Everyone can benefit from being aware of FOMO whether they’re considering investing in cryptocurrencies or making any other financial decision, even though some people are more likely than others to make reckless judgments.
Research is the first thing you should do before you start trading cryptocurrencies. Study the market, the coin you plan to use, its value, and the exchange you plan to use. You’ll be more equipped to make a wise investment choice the more knowledge you have about a specific cryptocurrency.
Remember that successful investments don’t solely depend on chance or speculation. They demand a detailed examination of each component of an asset. This indicates that the biggest error consumers make when purchasing cryptocurrency is not conducting enough research.
Trading on Bias and Emotions
The two key elements that might result in poor decision-making are prejudice and emotions. While biases lead you to base decisions on prior experiences rather than the available knowledge, emotions might lead you to act impulsively.
Additionally, you might be tempted to trade in accordance with your emotions, which is never a smart move. Your feelings may be telling you that something will rise or fall, but the market may disagree and ultimately go in the opposite direction from what you believe it should.

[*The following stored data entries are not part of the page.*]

-- ==== Sys2Proof/Laws/Renorm.lean ====
section
/-! SUPPORT. Renormalization as the list of its passes: what it does to the interval, which bits it emits or reads, and how it fails
(41 R90, R91). -/

namespace Sys2Proof.Machine

/-! ### The passes of an interval -/

theorem passes_step (p fuel lo hi : Nat) : passes p (fuel + 1) lo hi =
    if hi < half p then .low :: passes p fuel (2 * lo) (2 * hi + 1)
    else if half p ≤ lo then .high :: passes p fuel (2 * (lo - half p)) (2 * (hi - half p) + 1)
    else if quarter p ≤ lo ∧ hi < threeQuarters p then .middle :: passes p fuel (2 * (lo - quarter p)) (2 * (hi - quarter p) + 1)
    else [] := rfl

/-- The case a pass takes, with what it subtracts; or the loop exits and the interval is wide (41 R90). -/
theorem passes_succ {p fuel lo hi : Nat} (hp : 2 ≤ p) (hw : lo < hi) (hm : hi ≤ one p) :
    (∃ d : Pass, passes p (fuel + 1) lo hi = d :: passes p fuel (2 * (lo - d.offset p)) (2 * (hi - d.offset p) + 1) ∧
      d.offset p ≤ lo ∧ 2 * (hi - d.offset p) + 1 ≤ one p ∧
      (d = .low ∧ hi < half p ∨ d = .high ∧ ¬ hi < half p ∧ half p ≤ lo ∨
        d = .middle ∧ ¬ hi < half p ∧ ¬ half p ≤ lo ∧ quarter p ≤ lo ∧ hi < threeQuarters p)) ∨
    (passes p (fuel + 1) lo hi = [] ∧ ¬ hi < half p ∧ ¬ half p ≤ lo ∧ ¬ (quarter p ≤ lo ∧ hi < threeQuarters p) ∧
      (lo < quarter p ∨ threeQuarters p ≤ hi)) := by
  obtain ⟨hq, h1, -⟩ := quarter_spec hp
  have hhalf : half p = 2 * quarter p := rfl
  have htq : threeQuarters p = 3 * quarter p := rfl
  rw [passes_step]
  by_cases c1 : hi < half p
  · rw [if_pos c1]
    exact .inl ⟨.low, rfl, Nat.zero_le _, by simp [Pass.offset]; omega, .inl ⟨rfl, c1⟩⟩
  rw [if_neg c1]
  by_cases c2 : half p ≤ lo
  · rw [if_pos c2]
    exact .inl ⟨.high, rfl, c2, by simp [Pass.offset]; omega, .inr (.inl ⟨rfl, c1, c2⟩)⟩
  rw [if_neg c2]
  by_cases c3 : quarter p ≤ lo ∧ hi < threeQuarters p
  · rw [if_pos c3]
    exact .inl ⟨.middle, rfl, c3.1, by simp [Pass.offset]; omega, .inr (.inr ⟨rfl, c1, c2, c3.1, c3.2⟩)⟩
  · rw [if_neg c3]
    exact .inr ⟨rfl, c1, c2, c3, by omega⟩

/-- The end of an interval's point `x` after passes. -/
def passEnd (p : Nat) (z : List Pass) (x : Nat) : Nat := 2 ^ z.length * x - passOffset p z

theorem passEnd_nil (p x : Nat) : passEnd p [] x = x := by simp [passEnd, passOffset]

theorem passEnd_cons (p x : Nat) (d : Pass) (z : List Pass) : passEnd p (d :: z) x = passEnd p z (2 * (x - d.offset p)) := by
  simp only [passEnd, passOffset, List.length_cons, Nat.pow_succ]
  rw [← Nat.sub_sub, show 2 ^ z.length * 2 * x = 2 ^ z.length * 2 * x from rfl, ← Nat.mul_sub, Nat.mul_assoc]

/-- What the passes of an interval do to it: at most `n` of them, none subtracts too much, and the interval is wide at the end (41 R91, R95). -/
structure PassesOk (p n lo hi : Nat) (z : List Pass) : Prop where
  count : z.length ≤ n
  fits : passOffset p z ≤ 2 ^ z.length * lo
  lo_low : passEnd p z lo < half p
  hi_high : half p ≤ passEnd p z (hi + 1) - 1
  hi_max : passEnd p z (hi + 1) - 1 ≤ one p
  wide : passEnd p z lo < quarter p ∨ threeQuarters p ≤ passEnd p z (hi + 1) - 1

theorem passes_ok {p : Nat} (hp : 2 ≤ p) : ∀ n lo hi fuel, lo < hi → hi ≤ one p → 2 ^ p < (hi + 1 - lo) * 2 ^ (n + 1) → n < fuel →
    PassesOk p n lo hi (passes p fuel lo hi) := by
  have hq := quarter_spec hp
  intro n
  induction n with
  | zero =>
    intro lo hi fuel hw hm hn hf
    obtain ⟨fuel, rfl⟩ : ∃ f, fuel = f + 1 := ⟨fuel - 1, by omega⟩
    rcases passes_succ (fuel := fuel) hp hw hm with ⟨d, -, h1, h2, -⟩ | ⟨h0, h1, h2, -, h3⟩
    · omega
    · rw [h0]
      exact ⟨Nat.le_refl _, Nat.zero_le _, by rw [passEnd_nil]; omega, by rw [passEnd_nil]; omega, by rw [passEnd_nil]; omega,
        by rw [passEnd_nil, passEnd_nil]; omega⟩
  | succ n ih =>
    intro lo hi fuel hw hm hn hf
    obtain ⟨fuel, rfl⟩ : ∃ f, fuel = f + 1 := ⟨fuel - 1, by omega⟩
    rcases passes_succ (fuel := fuel) hp hw hm with ⟨d, h0, h1, h2, -⟩ | ⟨h0, h1, h2, -, h3⟩
    · have h := ih (2 * (lo - d.offset p)) (2 * (hi - d.offset p) + 1) fuel (by omega) h2 (by
        rw [show 2 * (hi - d.offset p) + 1 + 1 - 2 * (lo - d.offset p) = 2 * (hi + 1 - lo) by omega]
        rw [Nat.pow_succ] at hn; linarith) (by omega)
      have e : 2 * (hi - d.offset p) + 1 + 1 = 2 * (hi + 1 - d.offset p) := by omega
      rw [h0]
      generalize passes p fuel (2 * (lo - d.offset p)) (2 * (hi - d.offset p) + 1) = z at h
      refine ⟨by have := h.count; simp; omega, ?_, ?_, ?_, ?_, ?_⟩
      · have h3 := h.fits
        simp only [passOffset, List.length_cons]
        rw [← Nat.mul_assoc, ← Nat.pow_succ, Nat.mul_sub, Nat.succ_eq_add_one] at h3
        have := Nat.mul_le_mul_left (2 ^ (z.length + 1)) h1
        omega
      · rw [passEnd_cons]; exact h.lo_low
      · rw [passEnd_cons, ← e]; exact h.hi_high
      · rw [passEnd_cons, ← e]; exact h.hi_max
      · rw [passEnd_cons, passEnd_cons, ← e]; exact h.wide
    · rw [h0]
      exact ⟨Nat.zero_le _, Nat.zero_le _, by rw [passEnd_nil]; omega, by rw [passEnd_nil]; omega, by rw [passEnd_nil]; omega,
        by rw [passEnd_nil, passEnd_nil]; omega⟩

When people learn this has occurred more than once in their trading history, it might send them down a rabbit hole of terrible trading practices.
Unfollowing Your Trades
One of the most crucial things you can do while trading cryptocurrencies is to keep track of your trades. This is because it enables you to spot patterns and trends, which will enable you to decide whether to purchase or sell with greater knowledge.
You can keep track of your trades in a few different methods, such as by using a platform, spreadsheet, bot, or cryptocurrency trading app. Depending on the type of trader you are and how much time and effort you are willing to put into monitoring activity, you can decide which strategy is best for you.